-- ==== Sys2Proof/Machine/Link.lean ====
section
/-!
DEFINITION. The host link (09): acknowledgements, taking the host's frames in order, replay, sessions,
and the choice and building of the frames the part sends.
-/

namespace Sys2Proof.Machine

/-! ## The replay timer (09 R168) -/

/-- The replay timer started with the replay timeout as it stands (09 R168, 07 R137). -/
def newReplayTimer (s : State) : ReplayTimer :=
  ⟨Config.ms s.settings.replayTimeout.toNat, s.settings.replayTimeout⟩

/-! ## Acknowledgements (09 R159) -/

/-- The position in the replay list of the frame with a sequence number. -/
def replayIndex (l : List Sent) (q : Seq) : Option Nat := l.findIdx? fun e => e.seq == q

/-- The link reports the acknowledgement of one frame to what it carried (09 R159 step 3). -/
def reportAck (e : Sent) (s : State) : State :=
  match e.message.carries with
  | .reply | .fullReply | .flushReply => s
  | .rateReply c => s.modLink fun l => { l with rate := c }
  | .faultNotice => s.setFaults s.faults.acknowledged
  | .portNotice p => s.modPort p Port.acknowledged
  | .jobNotice j => s.modJob j JobSlot.acknowledged
  | .irqNotice i => s.modSource i (Source.acknowledged e.seq)

/-- The frames that left the replay list are reported in sequence order. When the FULL REPLY's frame is
reported, the waiting FULL reset is carried out, and nothing further is taken: the second component
says so (09 R159, 07 R139). -/
def reportAcks : List Sent → State → State × Bool
  | [], s => (s, false)
  | e :: es, s =>
    if e.message.carries == .fullReply && s.settings.fullWaiting then (fullReset s, true)
    else reportAcks es (reportAck e s)

/-- Progress: the frames up to position `n` leave the replay list, the expiry count becomes 0, the
timer stops or starts again (09 R159 steps 1 and 2). -/
def progress (n : Nat) (s : State) : State :=
  s.modLink fun l =>
    { l with replay := l.replay.drop (n + 1), expiryCount := 0
             replayTimer := if (l.replay.drop (n + 1)).isEmpty then none
                            else some (newReplayTimer s) }

/-- The link takes an acknowledgement value (09 R159). The second component says that a FULL reset has
been carried out. -/
def takeAck (a : Seq) (s : State) : State × Bool :=
  match replayIndex s.link.replay a with
  | none => (s, false)
  | some n => reportAcks (s.link.replay.take (n + 1)) (progress n s)

/-! ## Link down and sessions (09 R169 to R171) -/

/-- The fields of a LINK-DOWN fault (07 R127). -/
def linkDownDetail (cause : Status) : FaultDetail := ⟨cause, none, none, none, none, none, none⟩

/-- The tag entries at a link down (03 R58). -/
def Tag.linkDown (x : Tag) : Tag :=
  match x.state with
  | .free | .queued | .waiting => Tag.zero
  | .ready => if x.busPending then { x with state := .discarding } else Tag.zero
  | .active => { x with state := .discarding, busPending := true }
  | .discarding => x

/-- The link down in admission, ordering and the tag table: the non-posted entries and the FENCEs go,
the posted entries stay (02 R36, 03 R58). -/
def linkDownRequests (s : State) : State :=
  (((s.setLists (s.lists.map fun l => l.filter fun e => match e with
      | .post _ => true
      | .tag _ => false)).setPool
    (s.pool.map fun r => r.map fun x => { x with covering := [] })).setTags
    (s.tags.map Tag.linkDown)).setReady []

/-- Every notice holder returns a SENT notice to DUE (04 R79, 05 R105, 06 R124, 07 R134). -/
def linkDownNotices (s : State) : State :=
  (((s.setPorts (s.ports.map Port.linkDown)).setJobs (s.jobs.map JobSlot.linkDown)).setSources
    (s.sources.map Source.linkDown)).setFaults s.faults.linkDown

/-- The link's own fields at a link down (09 R171 steps 2 to 4). -/
def Link.down (l : Link) : Link :=
  { l with
    counters := { l.counters with linkDowns := satInc l.counters.linkDowns }
    replay := [], replayTimer := none, expiryCount := 0
    ackOwed := false, control := .none, readyOwed := false, up := false }

/-- The link goes down with a cause, TIMEOUT or ABORTED (09 R171 steps 1 to 5, a waiting FULL reset
aside). -/
def goDown (cause : Status) (s : State) : State :=
  let s := report .linkDown (linkDownDetail cause) s
  let s := s.modLink Link.down
  linkDownNotices (linkDownRequests (s.setDirect []))

/-- A link down through replay exhaustion: the rate code falls back to 1 and the beacon timer starts;
a waiting FULL reset is carried out (09 R171, 07 R139). -/
def exhaust (s : State) : State :=
  if s.settings.fullWaiting then fullReset (goDown .timeout s)
  else (goDown .timeout s).modLink fun l => { l with rate := 1, beacon := some 0 }

/-- The session opens (09 R169). -/
def Link.openSession (l : Link) : Link :=
  { l with
    epoch := l.epoch + 1, nextSend := 0, expected := 0, ackOwed := false, control := .none
    expiryCount := 0, lastClass := .notice, beacon := none, up := true, readyOwed := true }

/-- A good INIT from the host (09 R169, R170): while UP it first takes the link down; when that carries
out a waiting FULL reset, no session opens. -/
def takeInit (s : State) : State :=
  if s.link.up then
    if s.settings.fullWaiting then fullReset (goDown .aborted s)
    else (goDown .aborted s).modLink Link.openSession
  else s.modLink Link.openSession

/-- The replay timer runs out (09 R168). -/
def expireReplay (s : State) : State :=
  let n := s.link.expiryCount + 1
  if Config.replayLimit ≤ n then exhaust s
  else
    s.modLink fun l =>
      { l with expiryCount := n, replay := l.replay.map fun e => { e with resend := true }
               replayTimer := some (newReplayTimer s) }

/-! ## NAK (09 R162) -/

/-- Every entry from the named frame to the tail is marked resend due (09 R162 step 2). -/
def markFrom (q : Seq) (l : List Sent) : List Sent :=
  match replayIndex l q with
  | none => l
  | some n => l.take n ++ (l.drop n).map fun e => { e with resend := true }

/-- A NAK from the host while UP, naming `q` in its ACK field (09 R162). -/
def takeNak (q : Seq) (s : State) : State :=
  match replayIndex s.link.replay q with
  | none => s.modCounters fun c => { c with strayNaks := satInc c.strayNaks }
  | some _ =>
    let r := takeAck (q - 1) s
    r.1.modLink fun l => { l with replay := markFrom q l.replay }

/-! ## The frames of the host (09 R157 to R161) -/

/-- The receiver judges the good frame of this content, and `act` takes it. In reset nothing is taken
from HRX (07 R140). While the receive bytes begin with another frame the bytes only arrive
(09 R157; notes/assumptions/7.md). -/
def hostFrame (content : List Byte) (act : State → State) (s : State) : State :=
  if s.pins.resetLow then s
  else
    match judged s.link.rx (wireFrame content) with
    | some rest => act (s.modLink fun l => { l with rx := rest })
    | none => s.modLink fun l => { l with rx := hunt l.rx ++ wireFrame content }

/-- A kind byte whose message needs a direct reply place: every one but POST's (08 R144). -/
def needsPlace (kind : Byte) : Bool := kind != RequestKind.post.code

/-- A frame ahead of sequence makes a NAK owed, unless a WAIT is owed (09 R160). -/
def ControlOwed.addNak : ControlOwed → ControlOwed
  | .wait q => .wait q
  | _ => .nak

/-- A DATA frame is placed by its SEQ and, when expected, offered for taking; its own acknowledgement
has been taken (09 R160, R161). `act` is what intake and the owner do with the message. -/
def placeData (q : Seq) (kind : Byte) (act : State → State) (s : State) : State :=
  let d := q - s.link.expected
  if d = 0 then
    if needsPlace kind && decide (Config.directPlaces ≤ s.direct.length) then
      s.modLink fun l => { l with control := .wait q }
    else act (s.modLink fun l => { l with expected := l.expected + 1, ackOwed := true })
  else if d.toNat ≤ 31 then
    (s.modCounters fun c => { c with outOfSequence := satInc c.outOfSequence }).modLink fun l =>
      { l with control := l.control.addNak }
  else
    (s.modCounters fun c => { c with duplicates := satInc c.duplicates }).modLink fun l =>
      { l with ackOwed := true }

◆ ◆ ◆ ◆ ◆

Retype the records above in full. Every word should match.

Response to the task »
-- ==== Sys2Proof/Machine/Link.lean ====
section
/-!
DEFINITION. The host link (09): acknowledgements, taking the host's frames in order, replay, sessions,
and the choice and building of the frames the part sends.
-/

namespace Sys2Proof.Machine

/-! ## The replay timer (09 R168) -/

/-- The replay timer started with the replay timeout as it stands (09 R168, 07 R137). -/
def newReplayTimer (s : State) : ReplayTimer :=
  ⟨Config.ms s.settings.replayTimeout.toNat, s.settings.replayTimeout⟩

/-! ## Acknowledgements (09 R159) -/

/-- The position in the replay list of the frame with a sequence number. -/
def replayIndex (l : List Sent) (q : Seq) : Option Nat := l.findIdx? fun e => e.seq == q

/-- The link reports the acknowledgement of one frame to what it carried (09 R159 step 3). -/
def reportAck (e : Sent) (s : State) : State :=
  match e.message.carries with
  | .reply | .fullReply | .flushReply => s
  | .rateReply c => s.modLink fun l => { l with rate := c }
  | .faultNotice => s.setFaults s.faults.acknowledged
  | .portNotice p => s.modPort p Port.acknowledged
  | .jobNotice j => s.modJob j JobSlot.acknowledged
  | .irqNotice i => s.modSource i (Source.acknowledged e.seq)

/-- The frames that left the replay list are reported in sequence order. When the FULL REPLY's frame is
reported, the waiting FULL reset is carried out, and nothing further is taken: the second component
says so (09 R159, 07 R139). -/
def reportAcks : List Sent → State → State × Bool
  | [], s => (s, false)
  | e :: es, s =>
    if e.message.carries == .fullReply && s.settings.fullWaiting then (fullReset s, true)
    else reportAcks es (reportAck e s)

/-- Progress: the frames up to position `n` leave the replay list, the expiry count becomes 0, the
timer stops or starts again (09 R159 steps 1 and 2). -/
def progress (n : Nat) (s : State) : State :=
  s.modLink fun l =>
    { l with replay := l.replay.drop (n + 1), expiryCount := 0
             replayTimer := if (l.replay.drop (n + 1)).isEmpty then none
                            else some (newReplayTimer s) }

/-- The link takes an acknowledgement value (09 R159). The second component says that a FULL reset has
been carried out. -/
def takeAck (a : Seq) (s : State) : State × Bool :=
  match replayIndex s.link.replay a with
  | none => (s, false)
  | some n => reportAcks (s.link.replay.take (n + 1)) (progress n s)

/-! ## Link down and sessions (09 R169 to R171) -/

/-- The fields of a LINK-DOWN fault (07 R127). -/
def linkDownDetail (cause : Status) : FaultDetail := ⟨cause, none, none, none, none, none, none⟩

/-- The tag entries at a link down (03 R58). -/
def Tag.linkDown (x : Tag) : Tag :=
  match x.state with
  | .free | .queued | .waiting => Tag.zero
  | .ready => if x.busPending then { x with state := .discarding } else Tag.zero
  | .active => { x with state := .discarding, busPending := true }
  | .discarding => x

/-- The link down in admission, ordering and the tag table: the non-posted entries and the FENCEs go,
the posted entries stay (02 R36, 03 R58). -/
def linkDownRequests (s : State) : State :=
  (((s.setLists (s.lists.map fun l => l.filter fun e => match e with
      | .post _ => true
      | .tag _ => false)).setPool
    (s.pool.map fun r => r.map fun x => { x with covering := [] })).setTags
    (s.tags.map Tag.linkDown)).setReady []

/-- Every notice holder returns a SENT notice to DUE (04 R79, 05 R105, 06 R124, 07 R134). -/
def linkDownNotices (s : State) : State :=
  (((s.setPorts (s.ports.map Port.linkDown)).setJobs (s.jobs.map JobSlot.linkDown)).setSources
    (s.sources.map Source.linkDown)).setFaults s.faults.linkDown

/-- The link's own fields at a link down (09 R171 steps 2 to 4). -/
def Link.down (l : Link) : Link :=
  { l with
    counters := { l.counters with linkDowns := satInc l.counters.linkDowns }
    replay := [], replayTimer := none, expiryCount := 0
    ackOwed := false, control := .none, readyOwed := false, up := false }

/-- The link goes down with a cause, TIMEOUT or ABORTED (09 R171 steps 1 to 5, a waiting FULL reset
aside). -/
def goDown (cause : Status) (s : State) : State :=
  let s := report .linkDown (linkDownDetail cause) s
  let s := s.modLink Link.down
  linkDownNotices (linkDownRequests (s.setDirect []))

/-- A link down through replay exhaustion: the rate code falls back to 1 and the beacon timer starts;
a waiting FULL reset is carried out (09 R171, 07 R139). -/
def exhaust (s : State) : State :=
  if s.settings.fullWaiting then fullReset (goDown .timeout s)
  else (goDown .timeout s).modLink fun l => { l with rate := 1, beacon := some 0 }

/-- The session opens (09 R169). -/
def Link.openSession (l : Link) : Link :=
  { l with
    epoch := l.epoch + 1, nextSend := 0, expected := 0, ackOwed := false, control := .none
    expiryCount := 0, lastClass := .notice, beacon := none, up := true, readyOwed := true }

/-- A good INIT from the host (09 R169, R170): while UP it first takes the link down; when that carries
out a waiting FULL reset, no session opens. -/
def takeInit (s : State) : State :=
  if s.link.up then
    if s.settings.fullWaiting then fullReset (goDown .aborted s)
    else (goDown .aborted s).modLink Link.openSession
  else s.modLink Link.openSession

/-- The replay timer runs out (09 R168). -/
def expireReplay (s : State) : State :=
  let n := s.link.expiryCount + 1
  if Config.replayLimit ≤ n then exhaust s
  else
    s.modLink fun l =>
      { l with expiryCount := n, replay := l.replay.map fun e => { e with resend := true }
               replayTimer := some (newReplayTimer s) }

/-! ## NAK (09 R162) -/

/-- Every entry from the named frame to the tail is marked resend due (09 R162 step 2). -/
def markFrom (q : Seq) (l : List Sent) : List Sent :=
  match replayIndex l q with
  | none => l
  | some n => l.take n ++ (l.drop n).map fun e => { e with resend := true }

/-- A NAK from the host while UP, naming `q` in its ACK field (09 R162). -/
def takeNak (q : Seq) (s : State) : State :=
  match replayIndex s.link.replay q with
  | none => s.modCounters fun c => { c with strayNaks := satInc c.strayNaks }
  | some _ =>
    let r := takeAck (q - 1) s
    r.1.modLink fun l => { l with replay := markFrom q l.replay }

/-! ## The frames of the host (09 R157 to R161) -/

/-- The receiver judges the good frame of this content, and `act` takes it. In reset nothing is taken
from HRX (07 R140). While the receive bytes begin with another frame the bytes only arrive
(09 R157; notes/assumptions/7.md). -/
def hostFrame (content : List Byte) (act : State → State) (s : State) : State :=
  if s.pins.resetLow then s
  else
    match judged s.link.rx (wireFrame content) with
    | some rest => act (s.modLink fun l => { l with rx := rest })
    | none => s.modLink fun l => { l with rx := hunt l.rx ++ wireFrame content }

/-- A kind byte whose message needs a direct reply place: every one but POST's (08 R144). -/
def needsPlace (kind : Byte) : Bool := kind != RequestKind.post.code

/-- A frame ahead of sequence makes a NAK owed, unless a WAIT is owed (09 R160). -/
def ControlOwed.addNak : ControlOwed → ControlOwed
  | .wait q => .wait q
  | _ => .nak

/-- A DATA frame is placed by its SEQ and, when expected, offered for taking; its own acknowledgement
has been taken (09 R160, R161). `act` is what intake and the owner do with the message. -/
def placeData (q : Seq) (kind : Byte) (act : State → State) (s : State) : State :=
  let d := q - s.link.expected
  if d = 0 then
    if needsPlace kind && decide (Config.directPlaces ≤ s.direct.length) then
      s.modLink fun l => { l with control := .wait q }
    else act (s.modLink fun l => { l with expected := l.expected + 1, ackOwed := true })
  else if d.toNat ≤ 31 then
    (s.modCounters fun c => { c with outOfSequence := satInc c.outOfSequence }).modLink fun l =>
      { l with control := l.control.addNak }
  else
    (s.modCounters fun c => { c with duplicates := satInc c.duplicates }).modLink fun l =>
      { l with ackOwed := true }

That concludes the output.